There are circumstances where you may need to defend your life, the lives of loved ones, or come to the aid of an injured law enforcement officer. There are perhaps many more circumstances where the wiser course of action is to not get involved but you may not have a choice. A Ready for the Fight Bag gives you an option. Flexible plans along with diversified and modular preparations are necessary to deal with an uncertain future.

Like the Home Defense Pouch, a Ready for the Fight Bag is best kept locked in the presence of children or mentally disabled adults. But should also be able to be opened quickly in an emergency. Create a tickler to check batteries, log training, maintenance, and replacement of high wear parts at prescribed intervals for the firearms.

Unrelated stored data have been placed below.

-- ==== Sys2Proof/Machine/Vector.lean ====
section
/-! DEFINITION. Vector instructions, vector and scalar forms (R267 to R285), in the frame of R269: every source read in full, every lane
computed, flags or FPX, then all destination words at once. -/
namespace Sys2Proof

/-- A source field that the vector form reads as a vector and the scalar form as a word. -/
inductive VIn where
  | v (x : VSrc)
  | w (x : Src)
  deriving DecidableEq, Repr

/-- A destination field of the same kind. -/
inductive VDst where
  | v (d : Fin 64)
  | w (d : Name)
  deriving DecidableEq, Repr

def VOp1.ins : VOp1 → List VIn
  | .vec _ a => [.v a]
  | .scl _ a => [.w a]
def VOp1.dst : VOp1 → VDst
  | .vec d _ => .v d
  | .scl d _ => .w d
def VOp2.ins : VOp2 → List VIn
  | .vec _ a b => [.v a, .v b]
  | .scl _ a b => [.w a, .w b]
def VOp2.dst : VOp2 → VDst
  | .vec d _ _ => .v d
  | .scl d _ _ => .w d
def VOp3.ins : VOp3 → List VIn
  | .vec _ a b c => [.v a, .v b, .v c]
  | .scl _ a b c => [.w a, .w b, .w c]
def VOp3.dst : VOp3 → VDst
  | .vec d _ _ _ => .v d
  | .scl d _ _ _ => .w d

end Sys2Proof

namespace Sys2Proof.Machine

/-! ### Lanes (R267) -/

/-- The lanes of 32 words, each with all its bits. -/
def lanesOf (t : Ty) (ws : List Word) : List Nat :=
  if t.width = 64 then ws.map BitVec.toNat else ws.flatMap fun w => [bits w 31 0, bits w 63 32]

/-- The words of lanes. -/
def wordsOf (t : Ty) (ls : List Nat) : List Word :=
  if t.width = 64 then ls.map wd else (List.range 32).map fun k => wd (ls.getD (2 * k) 0 % 2 ^ 32 + ls.getD (2 * k + 1) 0 * 2 ^ 32)

/-- The elements of 32 words. -/
def elemsOf (t : Ty) (ws : List Word) : List Nat := (lanesOf t ws).map fun x => x % 2 ^ t.width

/-! ### The frame (R268, R269) -/

def inOpr : VIn → Opr
  | .v x => vsrcOpr x
  | .w x => srcOpr x

def dstOpr : VDst → Opr
  | .v d => .vdst d.val
  | .w d => .dst d

/-- Lanes of an operation. -/
def lanesAt (t : Ty) : VDst → Nat
  | .v _ => t.lanes
  | .w _ => 1

/-- The elements of a source. -/
def State.takeIn (s : State) (t : Ty) : VIn → List Nat × State
  | .v x => let (ws, s) := s.takeVec x.v.val; (elemsOf t ws, s)
  | .w x => let (w, s) := s.take x.name; ([tyLow t w], s)

/-- The elements of every source, in order. -/
def State.takeIns (s : State) (t : Ty) : List VIn → List (List Nat) × State
  | [] => ([], s)
  | x :: xs =>
    let (e, s) := s.takeIn t x
    let (es, s) := s.takeIns t xs
    (e :: es, s)

/-- Write results: lanes under R267, or one word under R175 and R221. -/
def State.putEls (s : State) (t : Ty) (d : VDst) (els : List Nat) : Res State :=
  match d with
  | .v d => s.writeVec d.val (wordsOf t (els.map t.lane))
  | .w d => s.write d (t.extend (els.headD 0))

/-- The OR of the flags of lanes. -/
def flagsOf (l : List (Nat × FpFlags)) : FpFlags := l.foldl (fun a x => a ||| x.2) 0

/-- Lane by lane: `f` takes the rounding, the lane's index and its elements. -/
def laneBody (t : Ty) (rm : Nat) (ins : List VIn) (d : VDst) (f : Rnd → Nat → List Nat → Nat × FpFlags)
    (c : Ctx) (s : State) : Res State := do
  s.prepare c (ins.map inOpr ++ [dstOpr d])
  let (cols, s) := s.takeIns t ins
  let res := (List.range (lanesAt t d)).map fun i => f (s.rnd c rm) i (cols.map fun l => l.getD i 0)
  let s ← s.raise (flagsOf res)
  s.putEls t d (res.map (·.1))

def lane1 (x : Vec1) (f : Rnd → Nat → Nat → Nat × FpFlags) : Ctx → State → Res State :=
  laneBody x.t x.rm.val x.o.ins x.o.dst fun r i l => f r i (l.getD 0 0)
def lane2 (x : Vec2) (f : Rnd → Nat → Nat → Nat → Nat × FpFlags) : Ctx → State → Res State :=
  laneBody x.t x.rm.val x.o.ins x.o.dst fun r i l => f r i (l.getD 0 0) (l.getD 1 0)
def lane3 (x : Vec3) (f : Rnd → Nat → Nat → Nat → Nat → Nat × FpFlags) : Ctx → State → Res State :=
  laneBody x.t x.rm.val x.o.ins x.o.dst fun r i l => f r i (l.getD 0 0) (l.getD 1 0) (l.getD 2 0)

/-! ### Element operations (R271, R272, R278) -/

/-- An element of an integer TYPE as its value (R218). -/
def elVal (t : Ty) (x : Nat) : Int := tyVal t (wd x)

/-- An integer result modulo 2^w, with no flag. -/
def intEl (t : Ty) (x : Int) : Nat × FpFlags := (modI x t.width, 0)

/-- Floating and integer arithmetic by TYPE. -/
def addEl (t : Ty) (r : Rnd) (e a b : Nat) : Nat × FpFlags :=
  if t.isInt then intEl t (elVal t a + elVal t b) else t.fadd r e (t.decode a) (t.decode b)
def subEl (t : Ty) (r : Rnd) (e a b : Nat) : Nat × FpFlags :=
  if t.isInt then intEl t (elVal t a - elVal t b) else t.fadd r e (t.decode a) (t.decode b).neg
def mulEl (t : Ty) (r : Rnd) (e a b : Nat) : Nat × FpFlags :=
  if t.isInt then intEl t (elVal t a * elVal t b) else t.fmul r e (t.decode a) (t.decode b)
def fmaEl (t : Ty) (r : Rnd) (e a b c : Nat) : Nat × FpFlags :=
  if t.isInt then intEl t (elVal t a * elVal t b + elVal t c) else t.ffma r e (t.decode a) (t.decode b) (t.decode c)
def fmsEl (t : Ty) (r : Rnd) (e a b c : Nat) : Nat × FpFlags :=
  if t.isInt then intEl t (elVal t a * elVal t b - elVal t c) else t.ffma r e (t.decode a) (t.decode b) (t.decode c).neg

/-- VMIN and VMAX of two elements (R272). -/
def minmaxEl (t : Ty) (isMax : Bool) (a b : Nat) : Nat × FpFlags :=
  if t.isInt then intEl t (if isMax then max (elVal t a) (elVal t b) else min (elVal t a) (elVal t b)) else t.fminmax isMax a b

/-- VABS and VNEG (R271): sign operations on floating types. -/
def absEl (t : Ty) (a : Nat) : Nat × FpFlags := if t.isInt then (absT t a, 0) else (a % 2 ^ (t.width - 1), 0)
def negEl (t : Ty) (a : Nat) : Nat × FpFlags :=
  if t.isInt then intEl t (-(elVal t a)) else (a ^^^ 2 ^ (t.width - 1), 0)

/-- A row of R218 on elements (R278). -/
def viaWords (t : Ty) (f : Ty → Word → Word → Nat) (a b : Nat) : Nat × FpFlags := (f t (wd a) (wd b), 0)

/-! ### Majors 0x30 and 0x31 -/

/-- VADD (R271). -/
def execVadd (g : Guard) (x : Vec2) (s : State) : Out := run (.vadd g x) g (lane2 x (addEl x.t)) s

/-- VSUB (R271). -/
def execVsub (g : Guard) (x : Vec2) (s : State) : Out := run (.vsub g x) g (lane2 x (subEl x.t)) s

/-- VMUL (R271). -/
def execVmul (g : Guard) (x : Vec2) (s : State) : Out := run (.vmul g x) g (lane2 x (mulEl x.t)) s

/-- VFMA (R271). -/
def execVfma (g : Guard) (x : Vec3) (s : State) : Out := run (.vfma g x) g (lane3 x (fmaEl x.t)) s

/-- VFMS (R271). -/
def execVfms (g : Guard) (x : Vec3) (s : State) : Out := run (.vfms g x) g (lane3 x (fmsEl x.t)) s

/-- VDIV (R273). -/
def execVdiv (g : Guard) (x : Vec2) (s : State) : Out :=
  run (.vdiv g x) g (lane2 x fun r e a b => x.t.fdiv r e (x.t.decode a) (x.t.decode b)) s

/-- VMIN (R272). -/
def execVmin (g : Guard) (x : Vec2) (s : State) : Out := run (.vmin g x) g (lane2 x fun _ _ a b => minmaxEl x.t false a b) s

/-- VMAX (R272). -/
def execVmax (g : Guard) (x : Vec2) (s : State) : Out := run (.vmax g x) g (lane2 x fun _ _ a b => minmaxEl x.t true a b) s

/-- VABS (R271). -/
def execVabs (g : Guard) (x : Vec1) (s : State) : Out := run (.vabs g x) g (lane1 x fun _ _ a => absEl x.t a) s

/-- VNEG (R271). -/
def execVneg (g : Guard) (x : Vec1) (s : State) : Out := run (.vneg g x) g (lane1 x fun _ _ a => negEl x.t a) s

/-- VSQRT (R273). -/
def execVsqrt (g : Guard) (x : Vec1) (s : State) : Out := run (.vsqrt g x) g (lane1 x fun r e a => x.t.fsqrt r e (x.t.decode a)) s

/-- VRSQ (R274). -/
def execVrsq (g : Guard) (x : Vec1) (s : State) : Out := run (.vrsq g x) g (lane1 x x.t.frsq) s

/-- VEXP2 (R274). -/
def execVexp2 (g : Guard) (x : Vec1) (s : State) : Out := run (.vexp2 g x) g (lane1 x x.t.fexp2) s

/-- VLOG2 (R274). -/
def execVlog2 (g : Guard) (x : Vec1) (s : State) : Out := run (.vlog2 g x) g (lane1 x x.t.flog2) s

/-- VLADD (R275). -/
def execVladd (g : Guard) (x : Vec2) (s : State) : Out := run (.vladd g x) g (lane2 x l6Add) s

/-! ### Compares, selection, masks (R276, R277) -/

/-- The sum of 2^i over the lanes that hold. -/
def maskOf (l : List Bool) : Word := wd (l.foldr (fun b a => b.toNat + 2 * a) 0)

/-- A comparison of lanes into a word. -/
def vcmpBody (cc : Cc) (x : VCmpArgs) (c : Ctx) (s : State) : Res State := do
  let (t, d, ins) := match x with
    | .vec t d a b => (t, d, [VIn.v a, .v b])
    | .scl t d a b => (t, d, [VIn.w a, .w b])
  s.prepare c (ins.map inOpr ++ [.dst d])
  let (cols, s) := s.takeIns t ins
  let res := (List.zip (cols.getD 0 []) (cols.getD 1 [])).map fun p => t.compare cc p.1 p.2
  let s ← s.raise (res.foldl (fun a y => a ||| y.2) 0)
  s.write d (maskOf (res.map (·.1)))

/-- VCMP.EQ (R276). -/
def execVcmpEq (g : Guard) (x : VCmpArgs) (s : State) : Out := run (.vcmpEq g x) g (vcmpBody .eq x) s

/-- VCMP.NE (R276). -/
def execVcmpNe (g : Guard) (x : VCmpArgs) (s : State) : Out := run (.vcmpNe g x) g (vcmpBody .ne x) s

/-- VCMP.LT (R276). -/
def execVcmpLt (g : Guard) (x : VCmpArgs) (s : State) : Out := run (.vcmpLt g x) g (vcmpBody .lt x) s

/-- VCMP.LE (R276). -/
def execVcmpLe (g : Guard) (x : VCmpArgs) (s : State) : Out := run (.vcmpLe g x) g (vcmpBody .le x) s

/-- VCMP.GT (R276). -/
def execVcmpGt (g : Guard) (x : VCmpArgs) (s : State) : Out := run (.vcmpGt g x) g (vcmpBody .gt x) s

/-- VCMP.GE (R276). -/
def execVcmpGe (g : Guard) (x : VCmpArgs) (s : State) : Out := run (.vcmpGe g x) g (vcmpBody .ge x) s

/-- VCMP.UN (R276). -/
def execVcmpUn (g : Guard) (x : VCmpArgs) (s : State) : Out := run (.vcmpUn g x) g (vcmpBody .un x) s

Customize your own Ready for the Fight Bag to your specific needs. Take into consideration your own size and weight constraints, mode of transportation, profession, pattern of life, financial resources, and other relevant factors. A great solution for one individual may be terrible for another, so make sure your bag is a good fit for you. Due to one of these factors, you might decide that a PDW is a better fit than a carbine or that body armor would hamper mobility. Make any modifications necessary to keep your own Modular Survival Kit flexible, adaptable, versatile, and effective given your situation.

Final Thoughts

As you build your Home Defense Pouch and Ready for the Fight Bag, keep the following in mind:

  • Your plans need to be adaptable and have easily accessible supplies. Maintaining a Ready for the Fight Bag gives you options in a hurry.
  • The Home Defense Bag is a more concealable module to deal with a low order threat.
  • The Ready for the Fight Bag is a module to deal with a greater threat when there is a high probability you’re walking into a gun battle.
  • Make sure your bag is within your budget, considers your pattern of life, and meets your needs.